The Elegant Universe - Brian Greene [202]
This is certainly the case with string theory. The mathematical formalism describing string theory begins with equations that describe the motion of a tiny, infinitely thin piece of classical thread—equations that, to a large extent, Newton could have written down some three hundred years ago. These equations are then quantized. That is, in a systematic manner developed by physicists over the course of more than 50 years, the classical equations are converted into a quantum-mechanical framework in which probabilities, uncertainty, quantum jitters, and so on are directly incorporated. In fact, in Chapter 12 we have seen this procedure in action: The loop processes (see Figure 12.6) incorporate quantum concepts—in this case, the momentary quantum-mechanical creation of virtual string pairs—with the number of loops determining the precision with which quantum-mechanical effects are accounted for.
The strategy of beginning with a theoretical description that is classical and then subsequently including the features of quantum mechanics has been extremely fruitful for many years.
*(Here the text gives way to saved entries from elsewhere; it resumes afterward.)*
/-- A version that runs a kind, none of which runs, forms a step of what its rule picks, and once the step is dealt its sequences are marked: prefill chunks in the order of the latency policy (R247, R253), queries to encode, candidates to re-rank (R243), a draft position of each waiting sequence (R262), the planned verify step once every draft is there, a decode step of at most DCBATCH sequences (R257, R264). A beat at which the last decode step has not ended is counted in OVERRUN. Deal step and picks are the functions of chapter 10 that the meaning uses. -/
def Obligations.StepsAreFormed : Prop :=
  ∀ (s : State) (h n : Nat) (m : Model) (v : ModelVer),
    let q := (h, n)
    let seen (s2 : State) (f : Machine.Seq → Machine.Seq) (slots : List Nat) (s3 : State) : State :=
      slots.foldl (fun st i => modSeq st i fun x => f { x with lastStep := s2.clk.ticks, coldDone := false }) s3
    let dealt (p : Pick) (k : StepKind) (s2 : State) : Prop := p.wait = false ∧ p.ents ≠ [] ∧
      dealStep p.st m.tenant q k (((verAt p.st q).map (·.sv.nextStep)).getD 0) none p.ents p.tabs [] [] = .ok s2
    let num (s2 : State) (pre : Bool) : State := modSv s2 q fun sv => { sv with nextStep := sv.nextStep + 1, per := { sv.per with pran := sv.per.pran || pre } }
    (∀ s2, let ready (st : State) (i : Nat) (x : Machine.Seq) : Bool := decide (x.gen0 = q ∧ x.st = .queued ∧ x.stage = .run ∧ x.c < x.toks.length) && seqFree st i x
      let s1 := endAllPoisoned s (selectSeqs s (ready s))
      let p := prefillPick q v (selectSeqs s1 (ready s1)) { st := s1 }
      formable s q .prefill = some (m, v) → dealt p .prefill s2 → exec (.prefillStepForm h n) s = .next (flushAreas (seen s2 (fun x => { x with st := .prefill }) p.slots (num s2 true)))) ∧
    (∀ s2, let p := encodePick v (selectSeqs s fun i x => decide (x.encoder = some q ∧ x.stage = .encode) && seqFree s i x) { st := s }
      formable s q .encode = some (m, v) → dealt p .encode s2 → exec (.encodeStepForm h n) s = .next (seen s2 id p.slots (num s2 false))) ∧
    (∀ i x rest s1 es s2, formable s q .rerank = some (m, v) →
      selectSeqs s (fun i x => decide (x.rerank = some q ∧ x.stage = .rerank) && seqFree s i x) = (i, x) :: rest → rerankOne s i x v = .ok (s1, es) →
      dealt { st := s1, ents := es, slots := [i] } .rerank s2 → exec (.rerankStepForm h n) s = .next (seen s2 id [i] (num s2 false))) ∧
    (∀ s2, let s1 := endAllPoisoned s (draftable s q)
      let p := draftPick q v (draftable s1 q) { st := s1 }
      formable s q .draft = some (m, v) → dealt p .draft s2 → exec (.draftStepForm h n) s = .next (flushAreas (seen s2 id p.slots (num s2 false)))) ∧
    (∀ w s2, let all (st : State) : List (Nat × Machine.Seq) := (w.ents.filterMap fun e => seqOfId st e.seq).filter fun x => x.2.ending.isNone
      let s1 := endAllPoisoned s (all s)
      let xs := all s1
      let p := planDecode v .verify (xs.map (·.1)) { st := modSteps s1 q fun rs => rs.filter fun r => r.dealt || decide (r.kind ≠ .verify) }
      formable s q .verify = some (m, v) → v.sv.steps.find? (fun r => !r.dealt && decide (r.kind = .verify)) = some w → xs.all (fun x => x.2.drafted) = true → xs ≠ [] →
      p.wait = false → p.ents ≠ [] → dealStep p.st m.tenant q .verify w.num w.beat p.ents p.tabs [] [] = .ok s2 →
      exec (.verifyStepForm h n) s = .next (flushAreas (seen s2 id p.slots s2))) ∧
    (modelAt s h = some m → verAt s q = some v → v.serv ≠ none → svRole v = 1 → runsKind v .decode = true →
      (m.serve.beat = 0 → decodeBusy s v = false →
        let s1 := endAllPoisoned s (selectSeqs s (decodable s q))
        ∀ s2 got s3, decodePick q v (selectSeqs s1 (decodable s1 q)) s1 [] = (s2, got) → got ≠ [] → (got.any fun g => decide (g.2 ≠ 0)) = false →
          let p := planDecode v .decode (got.map (·.1)) { st := s2 }
          p.wait = false → p.ents ≠ [] → dealStep p.st m.tenant q .decode v.sv.nextStep none p.ents p.tabs [] [] = .ok s3 →
          let s4 := seen s3 id p.slots s3
          exec (.decodeBeat h n) s = .next (flushAreas (modSv (num s4 false) q fun sv => { sv with lastDec := got.filterMap fun g => (seqAt s4 g.1).map fun x => seqIdOf g.1 x }))) ∧
      (m.serve.beat ≠ 0 → let c := decodeCore s m.tenant v
        let k := max v.sv.nextBeat (nextBeatOf (merAt s c) m.serve)
        let s1 := advanceMer s (merWhen c (m.serve.origin + k * m.serve.beat))
        decodeBusy s1 v = true → exec (.decodeBeat h n) s =
        .next (flushAreas (modSv (countEv s1 srcSeq 0x0503 m.tenant) q fun y => { y with overrun := y.overrun + 1, nextBeat := k + 1 }))))

/-- A step whose plots are all DONE and whose requests are answered is over, and its outputs are processed as its kind says (R245, R251, R262 to R264); dispatch requests of a running step are carried to homes (R260). An EXPERT step is formed of the gathered requests of one expert (R260); a request without a result by its deadline goes to the next live home (R261). The rebalance period ends and R254's rule may start a move, which is done at the giving pool's step boundary (R255). Blocks of a sequence that has been in no step for KVCOLD are hinted COLD (R248); CONS of a full ring is polled (R265). -/
def Obligations.StepsEndAndPoolsMove : Prop :=
  ∀ (s : State) (h n : Nat) (m : Model) (v : ModelVer), modelAt s h = some m → verAt s (h, n) = some v →
    let q := (h, n)
    (∀ (r : StepRun) (j : Job) (b : Batch), let k := kindCode r.kind
      v.sv.steps.find? (fun z => z.dealt && decide (kindCode z.kind = k)) = some r → jobAt s r.job = some j → tabFind j.batches r.batch = some b →
      (∀ d ds, svN v 20 2 ≠ 0 → k ≠ 7 → exec (.stepEnd h n k (d :: ds)) s =
        .next (flushAreas (dispatchAll s q m v k ((d :: ds).filter fun z => decide (z.layer < svN v 8 2 ∧ z.expert < svN v 20 2))))) ∧
      (∀ s1 outs, b.total ≤ b.done + b.dropped → b.dropped = 0 → (k = 7 ∨ (v.sv.sent.any fun x => decide (x.kind = k)) = false) →
        rdUnit s m.tenant r.outva (outBytes v r) = .ok (s1, outs) → let s2 := dropStep s1 q r
        (r.kind = .prefill → exec (.stepEnd h n k []) s = .next (flushAreas (r.ents.foldl (endPrefillEnt q outs) s2))) ∧
        (r.kind = .decode ∨ r.kind = .verify → exec (.stepEnd h n k []) s = .next (flushAreas (r.ents.foldl (endDecodeEnt outs) s2))) ∧
        (r.kind = .draft → exec (.stepEnd h n k []) s = .next (flushAreas (r.ents.foldl (endDraftEnt outs) s2))) ∧
        (r.kind = .encode → exec (.stepEnd h n k []) s = .next (flushAreas (r.ents.foldl (endEncodeEnt v outs) s2))) ∧
        (r.kind = .rerank → exec (.stepEnd h n k []) s = .next (flushAreas (endRerank outs s2 r.ents))) ∧
        (∀ s3, r.kind = .expert → endExpert s1 q m v r = .ok s3 → exec (.stepEnd h n k []) s = .next (flushAreas (dropStep s3 q r))))) ∧
    (∀ g s2 ent s4, let rs := v.sv.gathered.filter fun r => decide (r.layer = g.layer ∧ r.expert = g.expert)
      let use := rs.take (min 512 (homeCap v))
      formable s q .expert = some (m, v) → nextExpert s m v = some g →
      rdUnit (if 512 ≤ rs.length then s else advanceTo s (g.due + m.serve.exwait)) m.tenant (expEntVa v g.layer g.expert) 32 = .ok (s2, ent) →
      dealStep ((rangeOf (fld ent 0 56 0) (fieldAt ent 8 4)).foldl (fun st p => hintWillneed st m.tenant walkHubControl p) s2) m.tenant q .expert v.sv.nextStep none
        [{ seq := g.layer * 65536 + g.expert, pos := 0, ntok := use.length }] [] use ((enumFrom 0 use).map fun r => (homeVa v r.1, r.2.data)) = .ok s4 →
      exec (.expertStepStart h n) s = .next (modSv (takeStepNum s4 q .expert) q fun sv => { sv with gathered := use.foldl (fun l r => l.erase r) sv.gathered })) ∧
    (∀ r s2 ent i, v.sv.sent.find? (fun x => decide (x.num = r.num)) = some r → r.sent = 1 →
      rdUnit (advanceTo s r.due) m.tenant (expEntVa v r.layer r.expert) 32 = .ok (s2, ent) → nextHome s2 v ent r.home = some i →
      let r1 := { r with sent := 2, home := i, due := s2.clk.ticks + m.serve.dispdl }
      exec (.dispatchDeadline h n r.num) s = .next (sendReqs (modSv (countEv s2 srcSeq 0x0506 m.tenant) q fun sv => { sv with
        sent := sv.sent.map fun x => if x.num = r.num then r1 else x }) m.tenant q v [(homeModule ent i, r1)])) ∧
    (m.serve.rebalus ≠ 0 → let s1 := advanceTo s (v.sv.per.since + m.serve.rebalus * usTicks)
      let s2 := modSv s1 q fun sv => { sv with last := sv.per, per := { since := s1.clk.ticks } }
      exec (.rebalancePeriod h n) s = .next (match if !hasPools v ∨ v.sv.moving.isSome then none else chooseMove s1 m v (rates s1 q m v) with
        | some x => startMove s2 q m v x | none => s2)) ∧
    (∀ die dec, v.sv.moving = some (die, dec) → (if dec then (stepOf v .prefill).isSome else (stepOf v .decode).isSome || (stepOf v .verify).isSome) = false →
      let j := v.jobs.getD (if dec then svN v 5 1 else svN v 6 1) 0
      let s1 := match jobAt s j with | some job => job.jcores.foldl (emptyJc j (shareMask s m.tenant v [die])) s | none => s
      exec (.poolMoveRelease h n) s = .next (applyPools (modSv s1 q fun sv => { sv with
        moving := none
        pf := if dec then sv.pf.filter (· ≠ die) else sv.pf ++ [die]
        dc := if dec then sv.dc ++ [die] else sv.dc.filter (· ≠ die) }) q)) ∧
    (∀ i x, seqAt s i = some x → x.gen0 = q → x.drafter = none → x.coldDone = false → inAnyStep s i x = false → x.btab ≠ [] →
      let s1 := advanceTo s (x.lastStep + m.serve.kvcold * usTicks)
      exec (.kvColdTimer i) s = .next (modSeq (kvCold s1 x.tenant v x.btab) i fun y => { y with coldDone := true })) ∧
    (∀ i x t, seqAt s i = some x → x.pollAt = some t → exec (.streamConsPoll i) s =
      .next (addReadP (modSeq (advanceTo s t) i fun y => { y with pollAt := none }) x.pasid x.tenant 6 (.stream i)))

/-- The unit an engine picks is done once what it reads is there: an admitted sequence gets its text state, its order and its SEQID answered, and is tokenised, or is QUEUED where its input is tokens (R239, R268, R290); tokenising gives the prompt, or the query for encoder and packing (R281, R283); packing gives the prompt (R287, R289); a committed token inside its constraint set is rendered, checked and released (R293, R295, R298 to R300); a draft position's control record is prepared (R262, R294). -/
def Obligations.TextUnitsComplete : Prop :=
  ∀ (s z : State) (n t i : Nat) (x : Machine.Seq), seqAt z i = some x →
    (∀ v s1 tcb stops, let s2 := unitDone s1 n (t, .admission i)
      let r := x.xport.getD ⟨0, 0, 0⟩
      let s3 := modServing (modSeq s2 i fun y => { y with ts := { tcb := tcb, stops := stops }, xport := none, order := s2.serving.nextOrder, since := s2.clk.ticks, lastStep := s2.clk.ticks, stage := .tokenise })
        fun z => { z with nextOrder := z.nextOrder + 1 }
      pickUnit s isAdmission = some (z, n, (t, .admission i)) → verAt z x.gen0 = some v →
      admission z n x v = .ok (s1, .ok (tcb, stops)) → (polAt s2 x.tenant).admitOn = false →
      (sqKind x ≠ 1 → exec .admissionUnit s = .next (flushAreas (complete (modServing (pendTab s3 i false) fun z => { z with units := z.units ++ [(x.tenant, .tokenise i)] }) r stOk (seqIdOf i x) 0))) ∧
      (sqKind x = 1 → exec .admissionUnit s = .next (flushAreas (complete (promptKnown s3 i (inputToks x)) r stOk (seqIdOf i x) 0)))) ∧
    (∀ s1 g, pickUnit s isTokenise = some (z, n, (t, .tokenise i)) → seqGaz z n x x.gen0 = .ok (s1, g) →
      let ts := tokens g (tcSpecial x.ts.tcb) x.inp
      (sqKind x ≠ 3 → exec .tokeniseUnit s = .next (flushAreas (promptKnown (unitDone s1 n (t, .tokenise i)) i (bosOf g (tcAddbos x.ts.tcb) ++ ts)))) ∧
      (∀ q s2 ge, sqKind x = 3 → x.encoder = some q → seqGaz s1 n x q = .ok (s2, ge) → exec .tokeniseUnit s =
        .next (flushAreas (modSeq (unitDone s2 n (t, .tokenise i)) i fun y => { y with
          qgen := ts, qenc := bosOf ge (tcAddbos x.ts.tcb) ++ (if gzDiffer g ge then tokens ge (tcSpecial x.ts.tcb) x.inp else ts), stage := .encode })))) ∧
    (∀ s1 g s2 ws s3 ps ts k, pickUnit s isPack = some (z, n, (t, .pack i)) → seqGaz z n x x.gen0 = .ok (s1, g) →
      seqTemplate s1 x g = .ok (s2, ws) → readPassages x.ablk x.tenant x.passages s2 = .ok (s3, ps) →
      packPrompt g (tcAddbos x.ts.tcb) ws x.qgen ps (((verAt z x.gen0).map svMaxctx).getD 0 - 1) = some (ts, k) → exec .packUnit s =
      .next (flushAreas (promptKnown (modSeq (unitDone s3 n (t, .pack i)) i fun y => { y with npass := k }) i ts))) ∧
    (∀ k rest s1 g s2 cs, pickUnit s isToken = some (z, n, (t, .token i)) → x.emit = k :: rest → seqGaz z n x x.gen0 = .ok (s1, g) →
      rdCons s1 x.tenant x.ts.tcb = .ok (s2, cs) → inSet (gzNtok g) (conSet (gzNtok g) cs (genToks x (rest.length + 1))) k = true →
      exec .tokenUnit s = .next (renderToken (unitDone s2 n (t, .token i)) i x g k rest)) ∧
    (∀ s1 k cs, pickUnit s isDraft = some (z, n, (t, .draft i)) → seqCons z x = .ok (s1, k, cs) →
      exec .draftPositionUnit s = .next (modSeq (unitDone s1 n (t, .draft i)) i fun y => { y with dready := true }))

/-- A TEXT command whose block is well formed binds its version (R219) and has a text engine's turn (R25); its unit reads the gazetteer and the input. TOKENISE writes the tokens after BOS where asked, the part that fits. DETOKENISE runs one token unit for each ID: while IDs are left the next unit joins the tenant's units; the last writes the whole characters of the tokens' text that fit. The command then ends OK, or SHORT where not all fit, once its writes are acknowledged (R301). -/
def Obligations.TextCommandsComplete : Prop :=
  ∀ (s : State) (r : CmdRef) (x : Inflight) (b : Bytes) (v : State) (y : Inflight) (s1 : State) (e : Nat) (s2 : State) (g : Bytes) (s3 : State) (inp : Bytes) (s4 : State) (k : Bytes),
    let at1 (op : Nat) (tok : Bool) : Prop :=
      (∃ w, TakesBlock s r op x w b (textChecks tok b) ∧ v = blockHeld w r b ∧ y = { x with started := true, block := some b }) ∨
      (Running s r op x ∧ x.block = some b ∧ v = s ∧ y = x)
    let t := cmdTenant y
    let n := fieldAt b 24 4
    let ended (u : TextUnit) (full wrote : Nat) : State := textSettle (unitDone (modInfl s4 y.ref fun z => { z with
      done := 1, got := [(if wrote < full then stShort else stOk, leBytes 4 full ++ leBytes 4 wrote)] }) e (t, u)) y.ref
    y.stopped = none → endWaiting y = none → y.done ≠ 1 → textGaz s1 e y = .ok (s2, g) →
    (let ts := bosOf g (flg b 8 0) ++ tokens g (flg b 8 1) inp
      let out := ts.take (fieldAt b 28 4)
      at1 0x0801 true → textStart v y b (.cmdTok r) = .ok (s1, e) → rdText s2 e y (fld b 16 56 0) n = .ok (s3, inp) →
      cmdWrite s3 y t walkHubControl (fld b 32 56 0) (tokBytes out) = .ok s4 k → exec (.textTokenise r) s = .next (ended (.cmdTok r) ts.length out.length)) ∧
    (at1 0x0802 false → textStart v y b (.cmdDetok r) = .ok (s1, e) → rdText s2 e y (fld b 16 56 0) (4 * n) = .ok (s3, inp) →
      ((u32s n inp).any fun z => decide (gzNtok g ≤ z)) = false →
      (y.toks + 1 < n → exec (.textDetokenise r) s = .next (textSettle (modServing
        (unitDone (modInfl s3 y.ref fun z => { z with toks := z.toks + 1 }) e (t, .cmdDetok y.ref)) fun z => { z with units := z.units ++ [(t, .cmdDetok y.ref)] }) y.ref)) ∧
      (let cs := detokenise g (flg b 8 2) (u32s n inp)
        let out := fitChars (fieldAt b 28 4) cs
        n ≤ y.toks + 1 → cmdWrite s3 y t walkHubControl (fld b 32 56 0) out = .ok s4 k →
        exec (.textDetokenise r) s = .next (ended (.cmdDetok r) (cs.map (·.length)).sum out.length)))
It underlies, for example, the standard model of particle physics. But it is possible, and there is growing evidence that it is likely, that this method is too conservative for dealing with theories that are as far-reaching as string theory and M-theory. The reason is that once we realize that the universe is governed by quantum-mechanical principles, our theories really should be quantum mechanical from the start. We have successfully gotten away with starting from a classical perspective until now because we have not been probing the universe at a deep enough level for this coarse approach to mislead us. But with the depth of string/M-theory, we may well have come to the end of the line for this battle-tested strategy.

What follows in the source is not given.